Problem statement -> Repeat exactly the lines below that lie between the line with "match s.pair with" and the line with "def execUnknownRequest (r", counting both of those lines as part of the answer.

Source material ->
-- ==== Sys2Proof/Machine/Link.lean ====
section
/-! DEFINITION. The link port (chapter 9): the silence timer, frames sent, unknown requests, SET LINK. -/

namespace Sys2Proof.Machine

/-! ### Silence (R171, R172) -/

/-- The silence timer, which runs in UP alone, has reached the silence limit. -/
def State.silenceDue (s : State) : Bool :=
  match s.link.silence with
  | some n => s.link.state = .up && s.link.silenceLimit ≤ n
  | none => false

/-- The expiry enters LOST (R171, R173; log 2). A frame the part is sending then is sent whole (R176). -/
def execSilenceExpiry (s : State) : Host.Outcome State Fault Refusal :=
  if s.silenceDue then .next (enterLost s.sending s) else .next s

/-! ### Sending (R175, R176) -/

/-- Whose turn the pair is once a frame has been sent and `rest` is left (R176). The answer to the last frame is the
newest one: while an answer is left in the queue the part holds the pair (log 27, a case R175 does not have). -/
def pairAfter (s : State) (f : TxFrame) (rest : List TxFrame) : Pair :=
  if s.link.state = .up then
    match s.pair with
    | .free => .free
    | .heldForAnswer => if f.isNotice || rest.any (fun g => !g.isNotice) then .heldForAnswer else .free
    | .heldToEmpty => if rest.isEmpty then .free else .heldToEmpty
  else .free

/-- The oldest frame has been sent and leaves the queue; `line` holds its bytes (log 17). -/
def execFrameSent (s : State) : Host.Outcome State Fault Refusal :=
  match s.txQueue with
  | [] => .next s
  | f :: rest =>
    if s.sending then
      .next { s with txQueue := rest, line := f.bytes, finishing := false, pair := pairAfter s f rest }
    else .next s

/-! ### Requests of the link port (R168, R178) -/

/-- A kind that names no request is answered UNKNOWN_REQUEST with an empty body (R168). A kind that names one is no
such event (log 6). -/
def execUnknownRequest (r : Req) (kind : Byte) (s : State) : Host.Outcome State Fault Refusal :=
  if namesRequest kind then .next s else request kind r s fun s => refuse s .unknownRequest

def checkLink (f : Option Nat × Option Nat) : Except Code Unit := do
  require (match f.1 with
    | some n => 500 ≤ n && n ≤ 10000
    | none => true) .outOfRange
  require (match f.2 with
    | some n => 1 ≤ n && n ≤ 64
    | none => true) .outOfRange

def applyLink (f : Option Nat × Option Nat) (s : State) : State :=
  { s with link := { s.link with
      silenceLimit := f.1.getD s.link.silenceLimit
      badThreshold := f.2.getD s.link.badThreshold } }

def execSetLink (r : Req) (s : State) : Host.Outcome State Fault Refusal :=
  request 0x70 r s fun s =>
    inSetup s <| admitting (isOperator r) s <| formed (formLink r.body) s fun f =>
      checked (checkLink f) s fun _ =>
        let t := applyLink f s
        done t (putU16 t.link.silenceLimit ++ putByte t.link.badThreshold ++ putByte t.link.state.code
          ++ putByte t.link.badCount)

end Sys2Proof.Machine
end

Reply ->
    match s.pair with
    | .free => .free
    | .heldForAnswer => if f.isNotice || rest.any (fun g => !g.isNotice) then .heldForAnswer else .free
    | .heldToEmpty => if rest.isEmpty then .free else .heldToEmpty
  else .free

/-- The oldest frame has been sent and leaves the queue; `line` holds its bytes (log 17). -/
def execFrameSent (s : State) : Host.Outcome State Fault Refusal :=
  match s.txQueue with
  | [] => .next s
  | f :: rest =>
    if s.sending then
      .next { s with txQueue := rest, line := f.bytes, finishing := false, pair := pairAfter s f rest }
    else .next s

/-! ### Requests of the link port (R168, R178) -/

/-- A kind that names no request is answered UNKNOWN_REQUEST with an empty body (R168). A kind that names one is no
such event (log 6). -/
def execUnknownRequest (r : Req) (kind : Byte) (s : State) : Host.Outcome State Fault Refusal :=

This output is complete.